My mom was a first grade teacher until I was born and then she stayed at home with my sister and I. (more serious tone) My dad was an Amway salesman and he was a social worker and then he had three nursing homes that he owned and operated. And that was really his life’s passion. He was very very good at what he did.  He was good at being a business person.  He was also very skilled at working with the residents at the nursing home. My mom taught my sister and I at home for three years and both my parent were really engaged in their church. Doing well in school was prized in my family and so a lot of the ways that I’ve become the person I’ve become .I mean my parents didn’t teach it to me but they gave me the tools that I could learn what I wanted to learn.

:(I went to) Kings College in Bristol Tennessee. You prayed before every class.  Women were there to get husbands, (laughs) it scared me.  But that’s really where I went.  Um because I was told to go to a Christian college or we won’t pay for it.  So I dropped out and said, “forget this I’m not in the mood to go to school, maybe I’m just not meant for college.”  My parents  after a year of me working at a truck stop thought, “Hmm maybe she should get to pick the next college.”  And my best friend was coming here and so I moved here to go to school because I’d came to visit her a few times.  It was the only school I applied to .

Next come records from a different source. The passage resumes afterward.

-- ==== Sys2Proof/Laws/State.lean ====
section
/-! SUPPORT. One lemma per field per state update: what each named update of Machine/ leaves in each field. -/

namespace Sys2Proof.Machine

variable (s : State)

@[simp] theorem State.writeCtrl_cfg (d : Word) : (s.writeCtrl d).cfg = s.cfg := rfl
@[simp] theorem State.writeCtrl_lock (d : Word) : (s.writeCtrl d).lock = d.getLsbD 0 := rfl
@[simp] theorem State.writeCtrl_irqEn (d : Word) : (s.writeCtrl d).irqEn = d.getLsbD 1 := rfl
@[simp] theorem State.writeCtrl_done (d : Word) : (s.writeCtrl d).done = s.done := rfl
@[simp] theorem State.writeCtrl_err (d : Word) : (s.writeCtrl d).err = s.err := rfl
@[simp] theorem State.writeCtrl_ovr (d : Word) : (s.writeCtrl d).ovr = s.ovr := rfl
@[simp] theorem State.writeCtrl_sync (d : Word) : (s.writeCtrl d).sync = s.sync := rfl
@[simp] theorem State.writeCtrl_pending (d : Word) : (s.writeCtrl d).pending = s.pending := rfl
@[simp] theorem State.writeCtrl_errCode (d : Word) : (s.writeCtrl d).errCode = s.errCode := rfl
@[simp] theorem State.writeCtrl_errInfo (d : Word) : (s.writeCtrl d).errInfo = s.errInfo := rfl
@[simp] theorem State.writeCtrl_inLen (d : Word) : (s.writeCtrl d).inLen = s.inLen := rfl
@[simp] theorem State.writeCtrl_bitLen (d : Word) : (s.writeCtrl d).bitLen = s.bitLen := rfl
@[simp] theorem State.writeCtrl_outLen (d : Word) : (s.writeCtrl d).outLen = s.outLen := rfl
@[simp] theorem State.writeCtrl_sym (d : Word) : (s.writeCtrl d).sym = s.sym := rfl
@[simp] theorem State.writeCtrl_codeLen (d : Word) : (s.writeCtrl d).codeLen = s.codeLen := rfl
@[simp] theorem State.writeCtrl_codeW (d : Word) : (s.writeCtrl d).codeW = s.codeW := rfl
@[simp] theorem State.writeCtrl_nodeIdx (d : Word) : (s.writeCtrl d).nodeIdx = s.nodeIdx := rfl
@[simp] theorem State.writeCtrl_nodeData (d : Word) : (s.writeCtrl d).nodeData = s.nodeData := rfl
@[simp] theorem State.writeCtrl_root (d : Word) : (s.writeCtrl d).root = s.root := rfl
@[simp] theorem State.writeCtrl_nodeCount (d : Word) : (s.writeCtrl d).nodeCount = s.nodeCount := rfl
@[simp] theorem State.writeCtrl_symCount (d : Word) : (s.writeCtrl d).symCount = s.symCount := rfl
@[simp] theorem State.writeCtrl_ibufAddr (d : Word) : (s.writeCtrl d).ibufAddr = s.ibufAddr := rfl
@[simp] theorem State.writeCtrl_obufAddr (d : Word) : (s.writeCtrl d).obufAddr = s.obufAddr := rfl
@[simp] theorem State.writeCtrl_ct (d : Word) : (s.writeCtrl d).ct = s.ct := rfl
@[simp] theorem State.writeCtrl_tm (d : Word) : (s.writeCtrl d).tm = s.tm := rfl
@[simp] theorem State.writeCtrl_ibuf (d : Word) : (s.writeCtrl d).ibuf = s.ibuf := rfl
@[simp] theorem State.writeCtrl_obuf (d : Word) : (s.writeCtrl d).obuf = s.obuf := rfl
@[simp] theorem State.writeCtrl_epoch (d : Word) : (s.writeCtrl d).epoch = s.epoch := rfl
@[simp] theorem State.writeCtrl_draws (d : Word) : (s.writeCtrl d).draws = s.draws := rfl
@[simp] theorem State.writeCtrl_inputs (d : Word) : (s.writeCtrl d).inputs = s.inputs := rfl
@[simp] theorem State.writeCtrl_sched (d : Word) : (s.writeCtrl d).sched = s.sched := rfl
@[simp] theorem State.writeCtrl_rdata (d : Word) : (s.writeCtrl d).rdata = s.rdata := rfl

I developed the independent projects part of SHARE.  And became the co-chair of the independent project (both laughing). Which just translated into the fact that I got to work with refugees and I got to work with an after-school program that I really wanted to go to.  The after school program is West End Center for Youth on Patterson Avenue and then I also was an ESL tutor, English as a Second Language tutor.

West End Center is an after-school program for predominately youth of color for predominately youth of economically disadvantaged backgrounds .There were one hundred youth when I was there. I want to say they are up to one thirty now and I also worked as an English a Second Language tutor for a family from Vietnam.  So I was very involved with the outside community but I wasn’t very involved with the Hollins community.

There is this idea that you speak your mind and you don’t worry about who’s going first and, you know, this idea that your voice actually does matter. That’s definitely something that I credit going to a women’s college that helped develop in me, and develop in me possibly younger or earlier than life than some of my other female friends.  That’s something that got instilled in me and that’s something that I am grateful of Hollins for.

I mean I’ve done, I think I’ve had twenty-nine jobs since I was fourteen.  Like I, I’ve had a lot of jobs.  In terms of major jobs the tutoring director position at West End Center that I’ve mentioned and then the school liaison at the refugee office and then when I was in graduate school I was the program coordinator of the group called the United With Youth and it was the leadership development program for teenagers.  Most recently I was the executive director of the organization called North Carolina Lambda Youth Network which was a leadership development and social justice organization for lesbian, gay, bisexual, transgender youth- most of whom are youth of color, most of whom are in the fifteen to nineteen block.

I want to be committed to the same things sixty years from now.  I’ll probably approach it differently and I’ll probably look at the world differently.  I mean I hope, lets hope that I continue to grow for the next sixty years by how and what ways I will be affecting my world  and what I'm committed to.